= Task goal =
Would you copy the material below word for word, beginning with its first line and ending with the line that contains "their own. -/"?

= Dataset records =
------------------------------------------------------------------------
-- ==== Sys2Proof/Machine/State.lean ====
section
/-! DEFINITION. The state of one instance of the block as plain data, the actions of its host, the reasons a step can
stop, and the state after reset. -/

namespace Sys2Proof.Machine

/-- R20, R69: the completion status of an operation. The numbers stand at the register boundary (`Status.code`). -/
inductive Status where
  | ok
  | invalidArgument
  | versionMismatch
  | illegalOp
  deriving DecidableEq, Repr

/-- R10: the source's `MessageHeader`; absence is a state of its own, distinct from every value (R15). -/
structure Header where
  msgId : MessageId
  src : Option NodeId
  dst : Option NodeId
  deriving DecidableEq, Repr

/-- R31: the contents of `BUF`. `cells` lists the bytes something has written since the last reset, by rising index; an
index that is not listed has no value of its own, and reads as a free byte that depends on the reset (`epoch`) and the
index only (R29; log 7, log 8). -/
structure Memory where
  cells : List Host.Cell
  epoch : Nat
  deriving DecidableEq, Repr

/-- R12: the nine registers. -/
inductive Reg where
  | version | len | msgId | present | srcId | dstId | status | result | busy
  deriving DecidableEq, Repr

/-- A register together with a value of its width (R12): what a host write carries and a host read returns (log 17). -/
inductive RegVal where
  | version (v : Version)
  | len (v : Length)
  | msgId (v : MessageId)
  | present (v : BitVec 2)
  | srcId (v : NodeId)
  | dstId (v : NodeId)
  | status (v : BitVec 2)
  | result (v : BitVec 5)
  | busy (v : BitVec 1)
  deriving DecidableEq, Repr

/-- What a host read returned (R27, R71 `GET`, `DUMP`; log 12). -/
inductive Reading where
  | reg (v : RegVal)
  | bytes (index : Nat) (bs : List Byte)
  deriving DecidableEq, Repr

/-- R71: the actions of the host, one line each; R23, R24: the two halves of a start line on their own. -/
inductive HostAction where
  /-- `SET reg, value`: a host write of a register. -/
  | set (v : RegVal)
  /-- `SETSRC value` or `SETSRC none`. -/
  | setSrc (id : Option NodeId)
  /-- `SETDST value` or `SETDST none`. -/
  | setDst (id : Option NodeId)
  /-- `LOAD index, b0 b1 …`: host writes of `BUF[index]`, `BUF[index+1]`, …. -/
  | load (index : Nat) (bytes : List Byte)
  /-- `SIZE`, `DEC`, `ENC` or `OP3`: a start request with this `OP`, and the wait for `BUSY=0`, as one transaction. -/
  | start (op : OpCode)
  /-- The start request alone: the operation is in progress afterwards (R23; log 9). -/
  | launch (op : OpCode)
  /-- The wait for `BUSY=0` alone (R71; log 9, log 10). -/
  | await
  /-- `GET reg`: a host read of a register. -/
  | get (r : Reg)
  /-- `DUMP index, count`: host reads of `BUF[index]` to `BUF[index+count-1]`. -/
  | dump (index count : Nat)
  /-- `RESET`. -/
  | reset
  deriving DecidableEq, Repr

/-- Why the machine stops with a fault. No operation of the block faults: its errors are `STATUS` codes (R107). -/
inductive Fault where
  /-- A host `LOAD` or `DUMP` that reaches an index outside the 22 bytes of `BUF`, which name no byte (R31). Raised by
  `perform`. Safe: the model stops where no such byte exists (log 13). -/
  | noSuchByte (index : Nat)
  deriving DecidableEq, Repr

/-- Why the machine gives no meaning to a step. -/
inductive Refusal where
  /-- An instruction without a meaning; no arm of `exec` uses it. Safe. -/
  | notModelled (mnemonic : String)
  /-- A start request while `BUSY=1`, whose effect the spec calls undefined (R134, U7). Raised by `hostStep`. Safe: no
  claim covers such a host (log 11). -/
  | startWhileBusy
  /-- A host access while `BUSY=1` to anything but `BUSY`, whose effect the spec calls undefined (R133, U6). Raised by
  `hostStep`. Safe: no claim covers such a host (log 11). -/
  | hostAccessWhileBusy
  deriving DecidableEq, Repr

/-- The state of one instance (R11), the host's port, and the counter of the free values. -/
structure State where
  /-- `VERSION` (R18). -/
  version : Version
  /-- `LEN` (R19). -/
  len : Length
  /-- `MSG_ID` (R14). -/
  msgId : MessageId
  /-- `PRESENT`: bit 1 `SRC_VALID`, bit 0 `DST_VALID` (R15). -/
  present : BitVec 2
  /-- `SRC_ID` (R16). -/
  srcId : NodeId
  /-- `DST_ID` (R17). -/
  dstId : NodeId
  /-- `STATUS` (R20). -/
  status : Status
  /-- `RESULT` (R21). -/
  result : BitVec 5
  /-- `BUSY`, and the `OP` of the operation in progress (R23, R24): `BUSY=1` exactly when it is `some` (log 9). -/
  busyOp : Option OpCode
  /-- `BUF` (R30, R31). -/
  buf : Memory
  /-- The model's own: the host actions still to come, the next one first (log 1). -/
  agenda : List HostAction
  /-- The model's own: what the host's reads returned, the latest first (log 12). -/
  readings : List Reading
  /-- The model's own: the index of the next free values (log 5). -/
  draws : Nat
  deriving DecidableEq, Repr

/-- R29, R127: the state right after reset. `MSG_ID`, `SRC_ID`, `DST_ID` and `BUF`, which the spec leaves `unspecified`,
hold the free values of index 0 (log 6, log 7). -/
def State.reset : State where
  version := Config.V
  len := 0
  msgId := Config.freeMsgId 0
  present := 0
  srcId := Config.freeSrcId 0
  dstId := Config.freeDstId 0
  status := .ok
  result := 0
  busyOp := none
  buf := { cells := [], epoch := 0 }
  agenda := []
  readings := []
  draws := 1

end Sys2Proof.Machine
end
------------------------------------------------------------------------
= Answer space =
-- ==== Sys2Proof/Machine/State.lean ====
section
/-! DEFINITION. The state of one instance of the block as plain data, the actions of its host, the reasons a step can
stop, and the state after reset. -/

namespace Sys2Proof.Machine

/-- R20, R69: the completion status of an operation. The numbers stand at the register boundary (`Status.code`). -/
inductive Status where
  | ok
  | invalidArgument
  | versionMismatch
  | illegalOp
  deriving DecidableEq, Repr

/-- R10: the source's `MessageHeader`; absence is a state of its own, distinct from every value (R15). -/
structure Header where
  msgId : MessageId
  src : Option NodeId
  dst : Option NodeId
  deriving DecidableEq, Repr

/-- R31: the contents of `BUF`. `cells` lists the bytes something has written since the last reset, by rising index; an
index that is not listed has no value of its own, and reads as a free byte that depends on the reset (`epoch`) and the
index only (R29; log 7, log 8). -/
structure Memory where
  cells : List Host.Cell
  epoch : Nat
  deriving DecidableEq, Repr

/-- R12: the nine registers. -/
inductive Reg where
  | version | len | msgId | present | srcId | dstId | status | result | busy
  deriving DecidableEq, Repr

/-- A register together with a value of its width (R12): what a host write carries and a host read returns (log 17). -/
inductive RegVal where
  | version (v : Version)
  | len (v : Length)
  | msgId (v : MessageId)
  | present (v : BitVec 2)
  | srcId (v : NodeId)
  | dstId (v : NodeId)
  | status (v : BitVec 2)
  | result (v : BitVec 5)
  | busy (v : BitVec 1)
  deriving DecidableEq, Repr

/-- What a host read returned (R27, R71 `GET`, `DUMP`; log 12). -/
inductive Reading where
  | reg (v : RegVal)
  | bytes (index : Nat) (bs : List Byte)
  deriving DecidableEq, Repr

/-- R71: the actions of the host, one line each; R23, R24: the two halves of a start line on their own. -/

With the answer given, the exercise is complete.